In their report, Haas also identified the much-mired 30th Anniversary Edition as a particularly problematic decision from Hasbro. As we’ve written about repeatedly, 30th Anniversary Edition has united the Magic: the Gathering community in hatred. Priced at $999 for four 15-card packs, Haas understandably noted that the price of these packs is “excessively” high. This sentiment has been shouted from the rooftops by the MTG community, who’ve been baffled and offended by the price. As Haas notes in their report, however, the damage from 30th Anniversary Edition doesn’t end there. 

“Not only is the price excessively high, but the set also includes Reserved List cards, which Hasbro had promised to never reprint,” Haas notes. Technically, while players aren’t happy about it, 30th Aniversary Edition skirts this original promise from Wizards. This is thanks to 30th Anniversary Edition cards being non-tournament legal, with a commemorative card back. Despite this caveat, 30th Anniversary Edition cards have still been selling for thousands of dollars. Ultimately, this has created panic among collectors and we’re seeing collections being liquidated now that the scarcity value of Magic is in question,” Haas attests. 

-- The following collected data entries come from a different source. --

-- ==== Sys2Proof/Machine/Launch.lean ====
section
/-! DEFINITION. LAUNCH, the launch queues and the stamps of a launch (04 R66–R74; 05 R85–R89; 20 R433; 22 R453–R455). -/
namespace Sys2Proof.Machine

/-- 10 ms of wall-clock time (R4, R89, R91). -/
def tenMs : Nat := 10000 * oneUs

/-! ## The launch parameter block (R66) -/

/-- Fields of an LPB, before its checks. -/
structure Lpb where
  format : Nat
  ctx : Nat
  kernel : Nat
  groups : Nat
  energy : Nat
  code : Nat
  gx : Nat
  gy : Nat
  gz : Nat
  w : Nat
  h : Nat
  order : Nat
  swizzle : Nat
  startAddr : Nat
  startValue : Nat
  doneAddr : Nat
  doneTag : Nat
  dieSel : Nat
  prio : Nat
  kargs : List DWord
  reserved : Nat
  deriving DecidableEq, Repr

/-- The block as its 32 words give it (R66). -/
def lpbOf (ws : List DWord) : Lpb :=
  let x := (ws.mapIdx (fun i w => w.toNat * 2 ^ (64 * i))).foldl (· + ·) 0
  { format := bfield x 0x00 2, ctx := bfield x 0x02 1, kernel := bfield x 0x04 2, groups := bfield x 0x06 1,
    energy := bfield x 0x07 1, code := bfield x 0x08 8, gx := bfield x 0x10 4, gy := bfield x 0x14 4, gz := bfield x 0x18 4,
    w := bfield x 0x1C 1, h := bfield x 0x1D 1, order := bfield x 0x1E 1, swizzle := bfield x 0x1F 1,
    startAddr := bfield x 0x20 8, startValue := bfield x 0x28 8, doneAddr := bfield x 0x30 8, doneTag := bfield x 0x38 4,
    dieSel := bfield x 0x3C 1, prio := bfield x 0x3D 1, kargs := (ws.drop 8).take 8,
    reserved := bfield x 0x03 1 + bfield x 0x3E 2 + bfield x 0x80 128 }

/-- Weight of an energy class (R72). -/
def weightOf (cls : Nat) : Nat := [1, 2, 3, 4, 6, 8, 12, 16].getD cls 16

/-- The accepted word of a context's session holds every feature of a word (R23). -/
def State.featuresOk (s : State) (c features : Nat) : Bool :=
  let f := s.func (s.ownerOf c)
  f.session && Nat.land features f.accept.toNat == features

/-- Clusters of a launch. -/
def Launch.total (l : Launch) : Nat := l.gx * l.gy * l.gz

/-- Dies that a DIE_SEL allows. -/
def diesOf (sel : Nat) : List Nat := if sel = 1 then [0] else if sel = 2 then [1] else [0, 1]

/-! ## The checks of R67 -/

/-- Checks 2 to 11 that need no more than the LPB and the kernel, in their order: the status code of the first that
fails, 0 when none does (R67, R85). `obj` is what check 4 read; none when it failed. -/
def State.lpbStatus (s : State) (c : Nat) (p : Lpb) (obj : Option (CodeObj × Kernel)) : Nat :=
  if p.format ≠ 1 || p.reserved ≠ 0 then 2
  else if p.ctx ≠ c then 3
  else
    match obj with
    | none => 4
    | some (o, k) =>
      if !s.featuresOk c (Nat.lor o.features (if o.xops > 0 then 2 ^ 9 else 0)) then 5
      else if p.groups > 32 || (p.groups = 0 && k.teamGroups = 0) ||
          (p.groups ≠ 0 && k.teamGroups ≠ 0 && p.groups ≠ k.teamGroups) then 6
      else if p.w < 1 || p.w > 12 || p.h < 1 || p.h > 12 || p.w * p.h > 12 then 7
      else if p.gx < 1 || p.gy < 1 || p.gz < 1 || p.gx > 16777216 || p.gy > 16777216 || p.gz > 16777216 ||
          p.gx * p.gy * p.gz > 2 ^ 40 then 8
      else if p.order > 3 || p.swizzle < 1 || p.swizzle > 64 || (p.order ≥ 2 && !([1, 2, 4, 8, 16, 32, 64] : List Nat).contains p.swizzle)
      then 9
      else if p.energy > 7 || p.prio > 7 || p.dieSel > 2 then 10
      else if p.startAddr % 8 ≠ 0 || p.doneAddr % 8 ≠ 0 then 11
      else 0

/-- Check 4 of R67: the code object and the kernel that the LPB names, read with user rights; `none` where it fails. A
read that fails with PERMISSION fails the check (R433). DESIGN CHOICE: a named kernel entry that breaks R37 fails it too,
and the other entries are not read (log 84). -/
def State.launchCode (s : State) (core c : Nat) (p : Lpb) : State × Except WStop (Option (CodeObj × Kernel)) :=
  if p.format ≠ 1 || p.reserved ≠ 0 || p.ctx ≠ c || p.code % 4096 ≠ 0 then (s, .ok none)
  else
    let bad := fun (e : WStop) => match e with
      | .fail (.trap .permission) _ _ => true
      | _ => false
    match s.readObj core c false p.code with
    | (s, .error e) => (s, if bad e then .ok none else .error e)
    | (s, .ok none) => (s, .ok none)
    | (s, .ok (some o)) =>
      if p.kernel ≥ o.kernels then (s, .ok none)
      else
        match s.readKernel core c false p.code o p.kernel with
        | (s, .error e) => (s, if bad e then .ok none else .error e)
        | (s, .ok k) => (s, .ok (k.map (fun k => (o, k))))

As a result of this panic and liquidation, the prices of many Reserved List cards have been tumbling. In their own report, CNBC notes that Reserved List cards are worth almost half of what they used to be. “The aggregate price of Reserved List cards peaked in mid-2021 at more than $250,000, but is now down to around $150,000.” Haas notes that these tumbling prices seriously threaten MTG’s ecosystem, as card stores often invest in Reserved List cards. Ultimately, Haas claims that his looming collapse of the MTG market may push players to games such as Pokémon, Yu-Gi-Oh!, or Flesh and Blood.

A Simple Solution

Solve the Equation
Solve the Equation | Strixhaven: School of Mages

Throughout the Bank of America’s report, fixing Hasbro’s current plight is made to seem rather easy. At the end of the day, Hasbro has simply been pushing MTG too hard recently and exploiting enfranchised fans. As Haas notes, “Magic has grown primarily by extracting more revenue from each player rather than by growing its player base.” While this strategy has worked up to a point, it now appears that many fans are at their breaking point. Should Hasbro push Magic: the Gathering further than that, there may be a great exodus of once-loyal players. The solution then seems simple. Reaffirm past promises to the Reserved List and stop printing so many sets. 

For better or worse, Hasbro doesn’t appear to be taking this approach into 2023. Instead of dialing back, Hasbro is instead pushing full steam ahead with new products that appeal to a broader audience. In 2023, for instance, Hasbro is releasing the Universes Beyond set, The Lord of the Rings: Tales of Middle-Earth. Additionally, a Doctor Who crossover Commander set is also in the works for a 2023 release. Alongside being geared as collectibles, these new products are designed to appeal to a wider audience, furthering the brand’s reach. These hypothetical new customers may sustain Magic: the Gathering into the future, however, only if they actually exist and materialize. This approach will only work should enfranchised players not leave en masse before the arrival of new players. 

Ultimately, only time will tell if Hasbro can salvage the brand that appears to be on the precipice of disaster. Unfortunately, however, unless Hasbro takes decisive action, real changes may still be over two years away, thanks to MTG’s years-long development cycle.